## Exercise instructions
Taking the entries below from the top, restate each line exactly and end with the line containing "s.seqs := rfl".

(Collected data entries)
@[simp] theorem State.onWu_pending (s : State) (i u : Nat) (g : Wu → Wu) : (s.onWu i u g).pending = s.pending := rfl
@[simp] theorem State.onWu_regs (s : State) (i u : Nat) (g : Wu → Wu) : (s.onWu i u g).regs = s.regs := rfl
@[simp] theorem State.onWu_mem (s : State) (i u : Nat) (g : Wu → Wu) : (s.onWu i u g).mem = s.mem := rfl
@[simp] theorem State.onWu_frames (s : State) (i u : Nat) (g : Wu → Wu) : (s.onWu i u g).frames = s.frames := rfl
@[simp] theorem State.onWu_lanes (s : State) (i u : Nat) (g : Wu → Wu) : (s.onWu i u g).lanes = s.lanes := rfl
@[simp] theorem State.onWu_msps (s : State) (i u : Nat) (g : Wu → Wu) : (s.onWu i u g).msps = s.msps := rfl
@[simp] theorem State.onWu_seqs (s : State) (i u : Nat) (g : Wu → Wu) : (s.onWu i u g).seqs = s.seqs := rfl
@[simp] theorem State.onWu_parts (s : State) (i u : Nat) (g : Wu → Wu) : (s.onWu i u g).parts = s.parts := rfl
@[simp] theorem State.onWu_dmas (s : State) (i u : Nat) (g : Wu → Wu) : (s.onWu i u g).dmas = s.dmas := rfl
@[simp] theorem State.onWu_tlb (s : State) (i u : Nat) (g : Wu → Wu) : (s.onWu i u g).tlb = s.tlb := rfl
@[simp] theorem State.onWu_units (s : State) (i u : Nat) (g : Wu → Wu) : (s.onWu i u g).units = s.units := rfl
@[simp] theorem State.onWu_fat (s : State) (i u : Nat) (g : Wu → Wu) : (s.onWu i u g).fat = s.fat := rfl
@[simp] theorem State.onWu_feParts (s : State) (i u : Nat) (g : Wu → Wu) : (s.onWu i u g).feParts = s.feParts := rfl
@[simp] theorem State.onWu_fe (s : State) (i u : Nat) (g : Wu → Wu) : (s.onWu i u g).fe = s.fe := rfl
@[simp] theorem State.onWu_aev (s : State) (i u : Nat) (g : Wu → Wu) : (s.onWu i u g).aev = s.aev := rfl
@[simp] theorem State.onWu_log (s : State) (i u : Nat) (g : Wu → Wu) : (s.onWu i u g).log = s.log := rfl
@[simp] theorem State.onWu_logSeq (s : State) (i u : Nat) (g : Wu → Wu) : (s.onWu i u g).logSeq = s.logSeq := rfl
@[simp] theorem State.onWu_logFull (s : State) (i u : Nat) (g : Wu → Wu) : (s.onWu i u g).logFull = s.logFull := rfl
@[simp] theorem State.onWu_storm (s : State) (i u : Nat) (g : Wu → Wu) : (s.onWu i u g).storm = s.storm := rfl
@[simp] theorem State.onWu_handling (s : State) (i u : Nat) (g : Wu → Wu) : (s.onWu i u g).handling = s.handling := rfl
@[simp] theorem State.onWu_msixOn (s : State) (i u : Nat) (g : Wu → Wu) : (s.onWu i u g).msixOn = s.msixOn := rfl
@[simp] theorem State.onWu_msixPend (s : State) (i u : Nat) (g : Wu → Wu) : (s.onWu i u g).msixPend = s.msixPend := rfl
@[simp] theorem State.onWu_cfg (s : State) (i u : Nat) (g : Wu → Wu) : (s.onWu i u g).cfg = s.cfg := rfl
@[simp] theorem State.onWu_jobs (s : State) (i u : Nat) (g : Wu → Wu) : (s.onWu i u g).jobs = s.jobs := rfl
@[simp] theorem State.onWu_mbx (s : State) (i u : Nat) (g : Wu → Wu) : (s.onWu i u g).mbx = s.mbx := rfl
@[simp] theorem State.onWu_ring (s : State) (i u : Nat) (g : Wu → Wu) : (s.onWu i u g).ring = s.ring := rfl
@[simp] theorem State.onWu_sys (s : State) (i u : Nat) (g : Wu → Wu) : (s.onWu i u g).sys = s.sys := rfl
@[simp] theorem State.onWu_out (s : State) (i u : Nat) (g : Wu → Wu) : (s.onWu i u g).out = s.out := rfl
@[simp] theorem State.onWu_free (s : State) (i u : Nat) (g : Wu → Wu) : (s.onWu i u g).free = s.free := rfl
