/-- O44, part 7: states and operands that meet the hypotheses of its clauses. -/
theorem meets_PartitionCommandsLoadStartStopUnloadAndPower_7 :
    (let f : Fin 13 := 0;
      let d : Desc := { code := 0x04#8, part := 0x0#4, clean := true, tag := 0x0000abcd#32, p0 := 0x0000000000000001#64, p1 := 0x0000000000000000#64, p2 := 0x0000000000000000#64, p3 := 0x0000000000000000#64, p4 := 0x0000000000000000#64, p5 := 0x0000000000000000#64, p6 := 0x0000000000000000#64 };
      let k : Nat := 0;
      let j : Job := { fn := 0, d := { code := 0x04#8, part := 0x0#4, clean := true, tag := 0x0000abcd#32, p0 := 0x0000000000000001#64, p1 := 0x0000000000000000#64, p2 := 0x0000000000000000#64, p3 := 0x0000000000000000#64, p4 := 0x0000000000000000#64, p5 := 0x0000000000000000#64, p6 := 0x0000000000000000#64 }, started := false, note := 1, sets := [], wake := false };
      let s : State := ((sts2 : List State)).getD 42 base;
      let n : Nat := d.part.toNat;
      let st : Nat := s.f (GLB_PART_CFG.STATE n);
      Executes 4 (↑f : Nat) d k j s ∧
      (¬(s.enabled n = true ∧ st = stSTOPPED))) := by
  repeat' first | decide +kernel | apply memOk_of | apply ready_of | apply executes_of | apply cplReady_of | apply nearBlock_of | constructor

/-- O44, part 8: states and operands that meet the hypotheses of its clauses. -/
theorem meets_PartitionCommandsLoadStartStopUnloadAndPower_8 :
    (let f : Fin 13 := 0;
      let d : Desc := { code := 0x06#8, part := 0x0#4, clean := true, tag := 0x0000abcd#32, p0 := 0x0000000000000001#64, p1 := 0x0000000000000000#64, p2 := 0x0000000000000000#64, p3 := 0x0000000000000000#64, p4 := 0x0000000000000000#64, p5 := 0x0000000000000000#64, p6 := 0x0000000000000000#64 };
      let k : Nat := 0;
      let j : Job := { fn := 0, d := { code := 0x06#8, part := 0x0#4, clean := true, tag := 0x0000abcd#32, p0 := 0x0000000000000001#64, p1 := 0x0000000000000000#64, p2 := 0x0000000000000000#64, p3 := 0x0000000000000000#64, p4 := 0x0000000000000000#64, p5 := 0x0000000000000000#64, p6 := 0x0000000000000000#64 }, started := false, note := 1, sets := [], wake := false };
      let s : State := ((sts2 : List State)).getD 59 base;
      let n : Nat := d.part.toNat;
      let p0 : Nat := BitVec.toNat d.p0;
      let r : Nat := p0 % 4;
      Executes 6 (↑f : Nat) d k j s ∧
      r ≠ 0 ∧
      s.enabled n = true ∧
      s.f (PWR_PART.BUSY n) = 0 ∧
      s.rungRefused n = 1) := by
  repeat' first | decide +kernel | apply memOk_of | apply ready_of | apply executes_of | apply cplReady_of | apply nearBlock_of | constructor

/-- O44, part 9: states and operands that meet the hypotheses of its clauses. -/
theorem meets_PartitionCommandsLoadStartStopUnloadAndPower_9 :
    (let f : Fin 13 := 0;
      let d : Desc := { code := 0x05#8, part := 0x0#4, clean := true, tag := 0x0000abcd#32, p0 := 0x0000000000000000#64, p1 := 0x0000000000000000#64, p2 := 0x0000000000000000#64, p3 := 0x0000000000000000#64, p4 := 0x0000000000000000#64, p5 := 0x0000000000000000#64, p6 := 0x0000000000000000#64 };
      let k : Nat := 0;
      let j : Job := { fn := 0, d := { code := 0x05#8, part := 0x0#4, clean := true, tag := 0x0000abcd#32, p0 := 0x0000000000000000#64, p1 := 0x0000000000000000#64, p2 := 0x0000000000000000#64, p3 := 0x0000000000000000#64, p4 := 0x0000000000000000#64, p5 := 0x0000000000000000#64, p6 := 0x0000000000000000#64 }, started := false, note := 1, sets := [], wake := false };
      let s : State := ((sts2 : List State)).getD 43 base;
      let n : Nat := d.part.toNat;
      let st : Nat := s.f (GLB_PART_CFG.STATE n);
      let may : Prop := s.enabled n = true ∧ (st = stSTOPPED ∨ st = stRUNNING);
      Executes 5 (↑f : Nat) d k j s ∧
      may ∧
      (∀ q ∈ s.seqsOf n, if (s.getSeq q).st = 2 then (s.getSeq q).rptc = 0 else (s.getSeq q).st = 3 ∨ (s.getSeq q).st = 5 ∨ (s.getSeq q).mcheck ≠ some 1)) := by
  repeat' first | decide +kernel | apply memOk_of | apply ready_of | apply executes_of | apply cplReady_of | apply nearBlock_of | constructor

## Task response
@[simp] theorem State.onWu_pending (s : State) (i u : Nat) (g : Wu → Wu) : (s.onWu i u g).pending = s.pending := rfl
@[simp] theorem State.onWu_regs (s : State) (i u : Nat) (g : Wu → Wu) : (s.onWu i u g).regs = s.regs := rfl
@[simp] theorem State.onWu_mem (s : State) (i u : Nat) (g : Wu → Wu) : (s.onWu i u g).mem = s.mem := rfl
@[simp] theorem State.onWu_frames (s : State) (i u : Nat) (g : Wu → Wu) : (s.onWu i u g).frames = s.frames := rfl
@[simp] theorem State.onWu_lanes (s : State) (i u : Nat) (g : Wu → Wu) : (s.onWu i u g).lanes = s.lanes := rfl
@[simp] theorem State.onWu_msps (s : State) (i u : Nat) (g : Wu → Wu) : (s.onWu i u g).msps = s.msps := rfl
@[simp] theorem State.onWu_seqs (s : State) (i u : Nat) (g : Wu → Wu) : (s.onWu i u g).seqs = s.seqs := rfl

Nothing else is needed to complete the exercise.